Horses, who survive by being nervous anyway, must often live with this same sort of intense fear, especially in times of change or in new situations when they have little or no control over what happens to them. I will never again blame a horse for being afraid of something, familiar or unfamiliar, even when it was confident before, because I've been there myself.

This was a very bad time for me to try and learn to do something completely new and challenging like learning to drive, and after the first lesson I came home almost paralysed with fear and disappointment in myself because of it, but no doubt that was a useful lesson too. If my instructor and my friends had not been sympathetic and encouraging I would not have been able to continue. As it is my confidence has grown in leaps and bounds, along with my self esteem.

I also found with my driving lessons that I remembered and dwelt on every last thing I did wrong and instantly forgot anything I did right. I thought when I was riding Grace the other day that I have done the same many times when riding - remembered each and every time the horse was fearful of something I, in my arrogance, thought unreasonable, and forgot or didn't even notice all the times the horse made an effort to be brave and do his best. I suppose this is almost inevitable if a fearful reaction on the part of the horse leads to a fall - it's hard not to dwell on that when you have the bruises to remind you - but it still seems a very unfair way of thinking to me now and one I hope to avoid in the future. It seems to me that anxious horses could often be trying very, very hard to do the right thing 99% of the time and get little or no credit for it because of the one time they just can't. I hope I can avoid falling into that trap with my horses now.

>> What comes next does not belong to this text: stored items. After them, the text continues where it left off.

-- ==== Sys2Proof/Laws/Groups.lean ====
section
/-! SUPPORT. The laws of the operations of Machine/Groups.lean: which fields of the state each may change. -/

namespace Sys2Proof.Machine

theorem State.rejectPath_keeps (g : Nat) (o : PathOffer) (reason : Nat) (s : State) :
    Keeps [.replies, .led] s (State.rejectPath g o reason s) := by
  unfold State.rejectPath
  exact Keeps.after (State.reply_keeps ..) (Keeps.after (State.raise_keeps ..) ((.refl _ _)) rfl) rfl

theorem State.acceptPath_keeps (g : Nat) (o : PathOffer) (s : State) :
    Keeps [.replies, .twin] s (State.acceptPath g o s) := by
  unfold State.acceptPath
  exact Keeps.after (State.reply_keeps ..) (Keeps.after (State.forward_keeps ..) ((.refl _ _)) rfl) rfl

theorem State.queueSeg_keeps (g : Nat) (q : Seg) (s : State) :
    Keeps [.pg, .led] s (State.queueSeg g q s) := by
  unfold State.queueSeg
  split
  · extract_lets -underBinder +onlyGivenNames -merge a1 s2
    refine .viaKeeps (x := s2) (Keeps.after (State.onPg_keeps ..) ((.refl _ _)) rfl) fun h3 => ?_
    try clear_value s2
    exact Keeps.ite (Keeps.after (State.raise_keeps ..) h3 rfl)
        h3

theorem State.takeSeg_keeps (g : Nat) (o : PathOffer) (s : State) :
    Keeps [.pg, .replies, .twin, .led] s (State.takeSeg g o s) := by
  unfold State.takeSeg
  extract_lets -underBinder +onlyGivenNames -merge a1
  exact Keeps.ite (Keeps.after (State.rejectPath_keeps ..) ((.refl _ _)) rfl)
      (Keeps.ite (Keeps.after (State.rejectPath_keeps ..) ((.refl _ _)) rfl)
        (by
          extract_lets -underBinder +onlyGivenNames -merge a2 a3 a4
          exact Keeps.ite (Keeps.after (State.rejectPath_keeps ..) ((.refl _ _)) rfl)
              (by
                extract_lets -underBinder +onlyGivenNames -merge s5
                refine .viaKeeps (x := s5) (Keeps.after (State.queueSeg_keeps ..) ((.refl _ _)) rfl) fun h6 => ?_
                try clear_value s5
                exact Keeps.after (State.acceptPath_keeps ..) (Keeps.after (State.onPg_keeps ..) h6 rfl) rfl)))

theorem State.takeStart_keeps (g : Nat) (o : PathOffer) (s : State) :
    Keeps [.ax, .book, .pg, .gc, .replies, .twin, .led] s (State.takeStart g o s) := by
  unfold State.takeStart
  extract_lets -underBinder +onlyGivenNames -merge a1 a2
  exact Keeps.ite (Keeps.after (State.rejectPath_keeps ..) ((.refl _ _)) rfl)
      (by
        split
        · exact Keeps.after (State.rejectPath_keeps ..) ((.refl _ _)) rfl
        · extract_lets -underBinder +onlyGivenNames -merge a3
          exact Keeps.ite (Keeps.after (State.rejectPath_keeps ..) ((.refl _ _)) rfl)
              (Keeps.ite (Keeps.after (State.rejectPath_keeps ..) ((.refl _ _)) rfl)
                (by
                  extract_lets -underBinder +onlyGivenNames -merge a4 a5
                  split
                  · exact Keeps.after (State.rejectPath_keeps ..) (Keeps.after (State.refuse_keeps ..) ((.refl _ _)) rfl) rfl
                  · extract_lets -underBinder +onlyGivenNames -merge s6
                    refine .viaKeeps (x := s6) (Keeps.foldl (fun _ _ h7 =>
                        by
                          split
                          · extract_lets -underBinder +onlyGivenNames -merge a8 s9
                            refine .viaKeeps (x := s9) (by
                                dsimp -zeta only [s9]
                                clear_value a8
                                split
                                · exact Keeps.after (State.setGc_keeps ..) h7 rfl
                                · exact h7) fun h10 => ?_
                            try clear_value s9
                            exact Keeps.after (State.raise_keeps ..) (Keeps.after (State.onAx_keeps ..) h10 rfl) rfl
                          · exact h7)
                        ((.refl _ _)) _) fun h11 => ?_
                    try clear_value s6
                    exact Keeps.after (State.acceptPath_keeps ..) (Keeps.after (State.onPg_keeps ..) h11 rfl) rfl)))

theorem State.takePathStop_keeps (g : Nat) (o : PathOffer) (s : State) :
    Keeps [.pg, .replies, .twin, .led] s (State.takePathStop g o s) := by
  unfold State.takePathStop
  exact Keeps.ite (Keeps.after (State.acceptPath_keeps ..) (Keeps.after (State.groupStop_keeps ..) ((.refl _ _)) rfl) rfl)
    (Keeps.after (State.rejectPath_keeps ..) ((.refl _ _)) rfl)

theorem State.takePathResume_keeps (g : Nat) (o : PathOffer) (s : State) :
    Keeps [.pg, .replies, .twin, .led] s (State.takePathResume g o s) := by
  unfold State.takePathResume
  exact Keeps.ite (Keeps.after (State.rejectPath_keeps ..) ((.refl _ _)) rfl)
    (Keeps.after (State.acceptPath_keeps ..) (Keeps.after (State.onPg_keeps ..) ((.refl _ _)) rfl) rfl)

theorem State.takeClear_keeps (g : Nat) (o : PathOffer) (s : State) :
    Keeps [.ax, .pg, .gc, .replies, .twin, .led] s (State.takeClear g o s) := by
  unfold State.takeClear
  exact Keeps.ite (Keeps.after (State.rejectPath_keeps ..) ((.refl _ _)) rfl)
    (by
      extract_lets -underBinder +onlyGivenNames -merge s1
      refine .viaKeeps (x := s1) (Keeps.foldl (fun _ _ h2 =>
          Keeps.ite (Keeps.after (State.enterHeld__keeps ..) h2 rfl)
            h2)
          ((.refl _ _)) _) fun h3 => ?_
      try clear_value s1
      exact Keeps.after (State.acceptPath_keeps ..) (Keeps.after (State.onPg_keeps ..) h3 rfl) rfl)

theorem State.takePath_keeps (g : Nat) (o : PathOffer) (s : State) :
    Keeps [.ax, .book, .pg, .gc, .replies, .twin, .led] s (State.takePath g o s) := by
  unfold State.takePath
  exact Keeps.ite (Keeps.after (State.rejectPath_keeps ..) ((.refl _ _)) rfl)
    (by
      split
      · exact Keeps.after (State.takeStart_keeps ..) ((.refl _ _)) rfl
      · exact Keeps.after (State.takeSeg_keeps ..) ((.refl _ _)) rfl
      · exact Keeps.after (State.takeSeg_keeps ..) ((.refl _ _)) rfl
      · exact Keeps.after (State.takePathStop_keeps ..) ((.refl _ _)) rfl
      · exact Keeps.after (State.takePathResume_keeps ..) ((.refl _ _)) rfl
      · exact Keeps.after (State.takeClear_keeps ..) ((.refl _ _)) rfl
      · exact Keeps.after (State.rejectPath_keeps ..) ((.refl _ _)) rfl)

theorem State.decidePath_keeps (g : Nat) (o : PathOffer) (s : State) :
    Keeps [.ax, .book, .pg, .gc, .replies, .twin, .led] s (State.decidePath g o s) := by
  unfold State.decidePath
  extract_lets -underBinder +onlyGivenNames -merge a1
  exact Keeps.ite (Keeps.after (State.rejectPath_keeps ..) ((.refl _ _)) rfl)
      (Keeps.after (State.takePath_keeps ..) ((.refl _ _)) rfl)

theorem State.decideGroup_keeps (g : Nat) (s : State) :
    Keeps [.ax, .book, .pg, .pgBook, .gc, .replies, .twin, .led] s (State.decideGroup g s) := by
  unfold State.decideGroup
  extract_lets -underBinder +onlyGivenNames -merge a1 s2
  refine .viaKeeps (x := s2) (Keeps.after (State.onPgBook_keeps ..) ((.refl _ _)) rfl) fun h3 => ?_
  try clear_value s2
  exact Keeps.foldl (fun _ _ h5 =>
      Keeps.after (State.rejectPath_keeps ..) h5 rfl)
      (Keeps.foldl (fun _ _ h4 =>
        Keeps.after (State.decidePath_keeps ..) h4 rfl)
        h3 _) _

theorem State.keepPath_keeps (g : Nat) (o : PathOffer) (s : State) :
    Keeps [.pgBook] s (State.keepPath g o s) := by
  unfold State.keepPath
  exact Keeps.after (State.onPgBook_keeps ..) ((.refl _ _)) rfl

theorem State.offerPath_keeps (g : Nat) (o : Origin) (c : PathCmd) (s : State) :
    Keeps [.ax, .book, .pg, .pgBook, .gc, .replies, .twin, .led] s (State.offerPath g o c s) := by
  unfold State.offerPath
  exact Keeps.ite ((.refl _ _))
    (Keeps.ite (Keeps.after (State.decidePath_keeps ..) ((.refl _ _)) rfl)
      (Keeps.after (State.keepPath_keeps ..) ((.refl _ _)) rfl))

theorem State.groupCommand_keeps (g : Nat) (o : Origin) (c : PathCmd) (s : State) :
    Keeps [.ax, .book, .pg, .pgBook, .gc, .home, .pre, .replies, .twin, .led] s (State.groupCommand g o c s) := by
  unfold State.groupCommand
  exact Keeps.ite ((.refl _ _))
    (Keeps.ite (Keeps.after (State.decidePath_keeps ..) ((.refl _ _)) rfl)
      (Keeps.ite (Keeps.after (State.keepPath_keeps ..) ((.refl _ _)) rfl)
        (Keeps.after (State.show_keeps ..) (Keeps.after (State.keepPath_keeps ..) (Keeps.after (State.unshow_keeps ..) ((.refl _ _)) rfl) rfl) rfl)))

theorem State.groupKernel_keeps (g : Nat) (s : State) :
    Keeps [.ax, .book, .pg, .pgBook, .gc, .replies, .twin, .led] s (State.groupKernel g s) := by
  unfold State.groupKernel
  extract_lets -underBinder +onlyGivenNames -merge s1
  refine .viaKeeps (x := s1) (Keeps.after (State.decideGroup_keeps ..) ((.refl _ _)) rfl) fun h2 => ?_
  try clear_value s1
  extract_lets -underBinder +onlyGivenNames -merge a3
  exact Keeps.ite (Keeps.after (State.onPg_keeps ..) h2 rfl)
      h2

theorem State.pathBreak_keeps (a : Nat) (cause : Nat) (s : State) :
    Keeps [.ax, .pg, .led] s (State.pathBreak a cause s) := by
  unfold State.pathBreak
  split
  · exact (.refl _ _)
  · extract_lets -underBinder +onlyGivenNames -merge a1
    exact Keeps.ite ((.refl _ _))
        (by
          extract_lets -underBinder +onlyGivenNames -merge s2
          refine .viaKeeps (x := s2) (Keeps.after (State.onPg_keeps ..) ((.refl _ _)) rfl) fun h3 => ?_
          try clear_value s2
          extract_lets -underBinder +onlyGivenNames -merge s4
          refine .viaKeeps (x := s4) (Keeps.after (State.raise_keeps ..) h3 rfl) fun h5 => ?_
          try clear_value s4
          exact Keeps.foldl (fun _ _ h6 =>
              Keeps.ite (Keeps.after (State.onAx_keeps ..) h6 rfl)
                h6)
              h5 _)

theorem State.groupRow_keeps (g : Nat) (src : Nat) (c : PathCmd) (s : State) :
    Runs [.ax, .book, .pg, .pgBook, .gc, .home, .pre, .replies, .twin, .led] s (State.groupRow g src c s) := by
  unfold State.groupRow
  exact Runs.next (Keeps.after (State.groupCommand_keeps ..) ((.refl _ _)) rfl)

theorem execStart_keeps (group : Nat) (src : Nat) (tag : Nat) (s : State) :
    Runs [.ax, .book, .pg, .pgBook, .gc, .home, .pre, .replies, .twin, .led] s (execStart group src tag s) := by
  unfold execStart
  exact Runs.after (State.groupRow_keeps ..) ((.refl _ _)) rfl

theorem execLine_keeps (group : Nat) (src : Nat) (seg : PathCmd) (s : State) :
    Runs [.ax, .book, .pg, .pgBook, .gc, .home, .pre, .replies, .twin, .led] s (execLine group src seg s) := by
  unfold execLine
  exact Runs.after (State.groupRow_keeps ..) ((.refl _ _)) rfl

theorem execArc_keeps (group : Nat) (src : Nat) (seg : PathCmd) (s : State) :
    Runs [.ax, .book, .pg, .pgBook, .gc, .home, .pre, .replies, .twin, .led] s (execArc group src seg s) := by
  unfold execArc
  exact Runs.after (State.groupRow_keeps ..) ((.refl _ _)) rfl

theorem execPathStop_keeps (group : Nat) (src : Nat) (tag : Nat) (s : State) :
    Runs [.ax, .book, .pg, .pgBook, .gc, .home, .pre, .replies, .twin, .led] s (execPathStop group src tag s) := by
  unfold execPathStop
  exact Runs.after (State.groupRow_keeps ..) ((.refl _ _)) rfl

theorem execPathResume_keeps (group : Nat) (src : Nat) (tag : Nat) (s : State) :
    Runs [.ax, .book, .pg, .pgBook, .gc, .home, .pre, .replies, .twin, .led] s (execPathResume group src tag s) := by
  unfold execPathResume
  exact Runs.after (State.groupRow_keeps ..) ((.refl _ _)) rfl

theorem execClear_keeps (group : Nat) (src : Nat) (tag : Nat) (s : State) :
    Runs [.ax, .book, .pg, .pgBook, .gc, .home, .pre, .replies, .twin, .led] s (execClear group src tag s) := by
  unfold execClear
  exact Runs.after (State.groupRow_keeps ..) ((.refl _ _)) rfl

theorem execDinFilterStable_keeps (t : Nat) (din : Nat) (s : State) :
    Runs [.din] s (execDinFilterStable t din s) := by
  unfold execDinFilterStable
  extract_lets -underBinder +onlyGivenNames -merge s1
  refine .viaKeeps (x := s1) (Keeps.after (State.tick_keeps ..) ((.refl _ _)) rfl) fun h2 => ?_
  try clear_value s1
  extract_lets -underBinder +onlyGivenNames -merge a3
  exact Runs.ite (Runs.next (Keeps.after (State.dinChange_keeps ..) h2 rfl))
      (Runs.next h2)

theorem execChatterEnd_keeps (t : Nat) (din : Nat) (s : State) :
    Runs [.din] s (execChatterEnd t din s) := by
  unfold execChatterEnd
  extract_lets -underBinder +onlyGivenNames -merge s1
  refine .viaKeeps (x := s1) (Keeps.after (State.tick_keeps ..) ((.refl _ _)) rfl) fun h2 => ?_
  try clear_value s1
  extract_lets -underBinder +onlyGivenNames -merge a3
  exact Runs.ite (by
        extract_lets -underBinder +onlyGivenNames -merge s4
        refine .viaKeeps (x := s4) (Keeps.after (State.onDin_keeps ..) h2 rfl) fun h5 => ?_
        try clear_value s4
        exact Runs.ite (Runs.next h5)
            (Runs.ite (Runs.next (Keeps.after (State.onDin_keeps ..) h5 rfl))
              (Runs.ite (Runs.next (Keeps.after (State.dinChange_keeps ..) h5 rfl))
                (Runs.next h5))))
      (Runs.next h2)

end Sys2Proof.Machine
end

I said in my other blog that Grace was frightened of high sided vehicles on narrow roads. Well, she is still not completely relaxed with them but since the new me began riding her she can face up to them and stand her ground. This is partly due to my more relaxed attitude to her nervousness and partly due to the fact that I now treat her in the way that someone has treated me whenever I am frightened or upset. I adopt the same attitude of concentrated concern and empathy combined with gentle, affectionate humour and reassurance and it works every time. She knows I'm there for her, thoughtful of her feelings and helping her through without thinking about myself at all, and it's all she needs to comfort and reassure her.

It gives her the confidence and strength to be brave. It worked for me too!